Problem description: Locate, in the data below, the line that contains "p).scrub = v)" and the line that contains "cellGet t.mem a"; reproduce exactly those two lines and every line between them, nothing more.
Extracted material: Begin
-- ==== Sys2Proof/Machine/Step.lean ====
section
/-! DEFINITION. One step of the machine: the move at the head of the agenda, or, with an empty agenda, the default schedule's next move (DESIGN CHOICE log 1). -/

namespace Sys2Proof.Machine

open Sys2Proof

/-- One step. -/
def step (s : State) : Host.Outcome State Fault Refusal :=
  match s.agenda with
  | [] => autoStep exec s
  | m :: rest => moveStep exec m { s with agenda := rest }

/-- The state with an instruction stored where step fetches next, and that issue at the head of the agenda (DESIGN CHOICE log 6). -/
def State.withFetchWord (s : State) (nbits w : Nat) : State :=
  { s.placeSlot.storeAtPc ⟨0, 0, 0⟩ nbits w with agenda := [.issue ⟨0, 0, 0⟩] }

end Sys2Proof.Machine
end

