/-- R263, R264, R354 to R357, R361, R362, R365, R368, R371, R372: the register block of a partition and what it starts. A write sets a register's
writable bits and leaves a read-only one alone, and a read gives them; the mailbox window keeps what is written; OTINV and SCRUB read bit 63 set until they are done, and a scrubbed range of a slice that is still the partition's is zero; CORERST resets an idle
core of the partition and answers 1 for another's and 2 for a busy one; the debug commands attach, detach, stop, resume and step, and a stop completes once every result is written; a stack takes the state that its
requests select, one step lower for each clamp. That busy registers ignore writes and CORERST is done within its write (log 38), that clamp steps add to the requested state up to 7 (log 63), the state of a stack with no requests (log 39), the place of the mailbox windows (log 43) and how long the clamp's condition must have stayed (log 56) are the
model's choice. -/
def Obligations.RegisterBlock : Prop :=
  ∀ (p : Nat) (v : BitVec 64) (s : State), let P := s.part p
    ((∃ t, exec (.registerWrite p 0x0008 v) s = .next t ∧ (t.part p).pctl = v &&& 0xC1)
      ∧ (∃ t, exec (.registerWrite p 0x0010 v) s = .next t ∧ (t.part p).pasidr = if P.pctl.getLsbD 0 then P.pasidr else v &&& 0xFFFFF)
      ∧ (∃ t, exec (.registerWrite p 0x0060 v) s = .next t ∧ (t.part p).cthbase = v &&& ~~~ (0x7F : BitVec 64))
      ∧ (∃ t, exec (.registerWrite p 0x0058 v) s = .next t ∧ (t.part p).cnt = v)
      ∧ (∀ off, (off = 0 ∨ off = 0x18 ∨ off = 0x20 ∨ off = 0x28 ∨ off = 0x30 ∨ off = 0x80 ∨ off = 0x88 ∨ off = 0x90 ∨ off = 0xA8 ∨ off = 0xB8) →
          exec (.registerWrite p off v) s = .next s)
      ∧ ∀ off x, (off = 0 ∧ x = 0x00010000 ∨ off = 8 ∧ x = P.pctl ∨ off = 0x18 ∧ x = P.cores.zeroExtend 64 ∨ off = 0x58 ∧ x = P.cnt
            ∨ off = 0x78 ∧ x = P.eqhead ++ P.eqtail ∨ off = 0x90 ∧ x = P.ecc ∨ off = 0xB8 ∧ x = P.dbgstat) →
          moveStep exec (.regRead p off) s = .next { s with hostReg := x })
    ∧ (∀ off, p < 16 → 0x1000 ≤ off → off + 8 ≤ 0x10000 → Memory.wf s.pkg.fwMem = true → ∃ t u, exec (.registerWrite p off v) s = .next t
        ∧ moveStep exec (.regRead p off) t = .next u ∧ u.hostReg = v)
    ∧ (P.otinv.getLsbD 63 = false → ∃ t, exec (.otinv p v) s = .next t ∧ (t.part p).otinv.getLsbD 63 = v.getLsbD 63
        ∧ (v.getLsbD 63 = true → ∀ e ∈ (t.part p).entryCache, e.1 ≠ v.toNat % 2 ^ 24))
    ∧ (P.otinv.getLsbD 63 = true → ∃ t, exec (.otinvDone p) s = .next t ∧ (t.part p).otinv.getLsbD 63 = false)
    ∧ (P.scrub.getLsbD 63 = false → P.slices.getLsbD (v.toNat % 256) = true → ∃ t, exec (.scrub p v) s = .next t ∧ (t.part p).scrub = v)
    ∧ (P.scrub.getLsbD 63 = true → s.memOk = true → ∃ t, exec (.scrubDone p) s = .next t ∧ (t.part p).scrub = P.scrub &&& ~~~ (0x8000000000000000 : BitVec 64)
        ∧ (P.slices.getLsbD (P.scrub.toNat % 256) = false → t.mem = s.mem)
        ∧ (P.slices.getLsbD (P.scrub.toNat % 256) = true → ∀ a, let x := P.scrub.toNat
            let first := devAddr (x % 256) (128 * bitsOf x 39 8)
            let n := min (128 * bitsOf x 62 40) (sliceBytes - 128 * bitsOf x 39 8)
            cellGet t.mem a = if first ≤ a ∧ a < first + n then 0 else cellGet s.mem a))
    ∧ (∃ t, exec (.psreqWrite p v) s = .next t ∧ (t.part p).psreq = v &&& 0x7777)
    ∧ (P.loading = false → ∃ t, exec (.fwload p v) s = .next t ∧ (t.part p).loading = true ∧ (t.part p).fwload = v &&& 0x0000FFFFFFFFFF8F)
    ∧ (v.getLsbD 63 = true → let core := v.toNat % 64
        (P.cores.getLsbD core = false → ∃ t, exec (.corerst p v) s = .next t ∧ (t.part p).corerst = BitVec.ofNat 64 (core + 2 ^ 61))
        ∧ (P.cores.getLsbD core = true → coreBusy s core = true → ∃ t, exec (.corerst p v) s = .next t ∧ (t.part p).corerst = BitVec.ofNat 64 (core + 2 ^ 62))
        ∧ (P.cores.getLsbD core = true → coreBusy s core = false → ∃ t, exec (.corerst p v) s = .next t ∧ (t.part p).corerst = BitVec.ofNat 64 core
            ∧ t.core core = Core.reset.runImage P.supImage))
    ∧ (∀ core slot k, core < 48 → slot < 16 → P.dbgstat.getLsbD 0 = false →
        (P.cores.getLsbD core = false → ∃ t, exec (.dbgAttach p core slot) s = .next t ∧ (t.part p).dbgstat = 2)
        ∧ (P.cores.getLsbD core = true → s.crew? core slot = none → ∃ t, exec (.dbgStop p core slot) s = .next t ∧ (t.part p).dbgstat = 4)
        ∧ (P.cores.getLsbD core = true → s.crew? core slot = some k →
          (∃ t k', exec (.dbgAttach p core slot) s = .next t ∧ t.crew? core slot = some k' ∧ k' = { k with attached := true } ∧ (t.part p).dbgstat = 0)
          ∧ (∃ t k', exec (.dbgDetach p core slot) s = .next t ∧ t.crew? core slot = some k' ∧ k' = { k with attached := false } ∧ (t.part p).dbgstat = 0)
          ∧ (∃ t k', exec (.dbgStop p core slot) s = .next t ∧ t.crew? core slot = some k' ∧ (t.part p).dbgstat = 1
              ∧ ∀ i g, i < 16 → getAt none k.groups i = some g → g.halt = .running → ∃ y, getAt none k'.groups i = some y ∧ y.halt = .debug ∧ y.regs = g.regs ∧ y.pc = g.pc
                ∧ ∀ r, g.wait = .page r → y.wait = .none)
          ∧ (∀ i g, i < 16 → getAt none k.groups i = some g → g.halt = .running → ∃ t k' y, exec (.dbgStopGroup p core slot i) s = .next t
              ∧ t.crew? core slot = some k' ∧ getAt none k'.groups i = some y ∧ y.halt = .debug ∧ y.pc = g.pc
              ∧ ∀ j h, j < 16 → j ≠ i → getAt none k.groups j = some h → h.state = .normal → h.wait.trapping = false → h.halt = .running →
                getAt none k'.groups j = some { h with halt := .halted 0 (h.wait != .none), tskid := 0 })
          ∧ (∃ t k', exec (.dbgResume p core slot) s = .next t ∧ t.crew? core slot = some k' ∧ (t.part p).dbgstat = 0
              ∧ ∀ i g, i < 16 → getAt none k.groups i = some g → g.halt = .debug → ∃ y, getAt none k'.groups i = some y ∧ y.pc = g.pc
                ∧ y.halt = if g.handling = false ∧ (∃ y ∈ k.members, y.2.handling = true) then .halted 0 true else .running)
          ∧ (∀ i g, i < 16 → getAt none k.groups i = some g → g.halt = .debug → ∃ t k', exec (.dbgStep p core slot i) s = .next t
              ∧ t.crew? core slot = some k' ∧ getAt none k'.groups i = some { g with sstep := true, halt := .running } ∧ (t.part p).dbgstat = 0)))
    ∧ (∀ core slot gs, P.debugWait = some (core, slot, gs) → (∀ i ∈ gs, ∀ g, s.group? ⟨core, slot, i⟩ = some g → g.outst = []) →
        ∃ t, exec (.debugStopComplete p) s = .next t ∧ (t.part p).dbgstat = 0 ∧ (t.part p).debugWait = none
          ∧ ∀ i ∈ gs, ∀ g, s.group? ⟨core, slot, i⟩ = some g → t.group? ⟨core, slot, i⟩ = some g.drain)
    ∧ (∀ k, k < 4 →
        ((s.die k).pstate ≠ min 7 (wantedState s k + (s.die k).clamp) → ∃ t, exec (.perfStateChange k) s = .next t
          ∧ (t.die k).pstate = min 7 (wantedState s k + (s.die k).clamp))
        ∧ ∀ (die : Option Nat) (u : Nat), let d := s.die k
          let exceeds := fun (x : Option Nat × Nat) => match x.1 with | some i => thermalLimit d i < x.2 | none => d.current < x.2
          let holds := fun (x : Option Nat × Nat) => match x.1 with | some i => x.2 + 5 ≤ thermalLimit d i | none => x.2 * 100 ≤ d.current * 95
          (exceeds (die, u) → d.pstate < 7 → (d.clamp = 0 ∨ d.clampAt + 1200 ≤ s.gt) → ∃ t e,
            exec (.clampRaise k die u) s = .next t ∧ (t.die k).pstate = d.pstate + 1 ∧ (t.die k).clamp = d.clamp + 1 ∧ (die, u) ∈ (t.die k).causes
              ∧ t.pkg.events = s.pkg.events ++ [e])
          ∧ (∀ since v, (die, v) ∈ d.causes → (∀ x ∈ d.causes, holds (if x.1 = die then (die, u) else x)) → d.coolSince = some since →
            since + 1200000 ≤ s.gt → d.clamp ≠ 0 → d.clampAt + 1200000 ≤ s.gt → ∃ t e,
            exec (.clampReturn k die u) s = .next t ∧ (t.die k).clamp = d.clamp - 1 ∧ t.pkg.events = s.pkg.events ++ [e])
          ∧ ((∃ x ∈ d.causes, ¬ holds (if x.1 = die then (die, u) else x)) → (∃ e, exec (.clampReturn k die u) s = .refused e)
            ∧ ∃ t, moveStep exec (.sensor k die u) s = .next t ∧ (t.die k).coolSince = none))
Extracted material: End
Written answer:
    ∧ (P.scrub.getLsbD 63 = false → P.slices.getLsbD (v.toNat % 256) = true → ∃ t, exec (.scrub p v) s = .next t ∧ (t.part p).scrub = v)
    ∧ (P.scrub.getLsbD 63 = true → s.memOk = true → ∃ t, exec (.scrubDone p) s = .next t ∧ (t.part p).scrub = P.scrub &&& ~~~ (0x8000000000000000 : BitVec 64)
        ∧ (P.slices.getLsbD (P.scrub.toNat % 256) = false → t.mem = s.mem)
        ∧ (P.slices.getLsbD (P.scrub.toNat % 256) = true → ∀ a, let x := P.scrub.toNat
            let first := devAddr (x % 256) (128 * bitsOf x 39 8)
            let n := min (128 * bitsOf x 62 40) (sliceBytes - 128 * bitsOf x 39 8)
            cellGet t.mem a = if first ≤ a ∧ a < first + n then 0 else cellGet s.mem a))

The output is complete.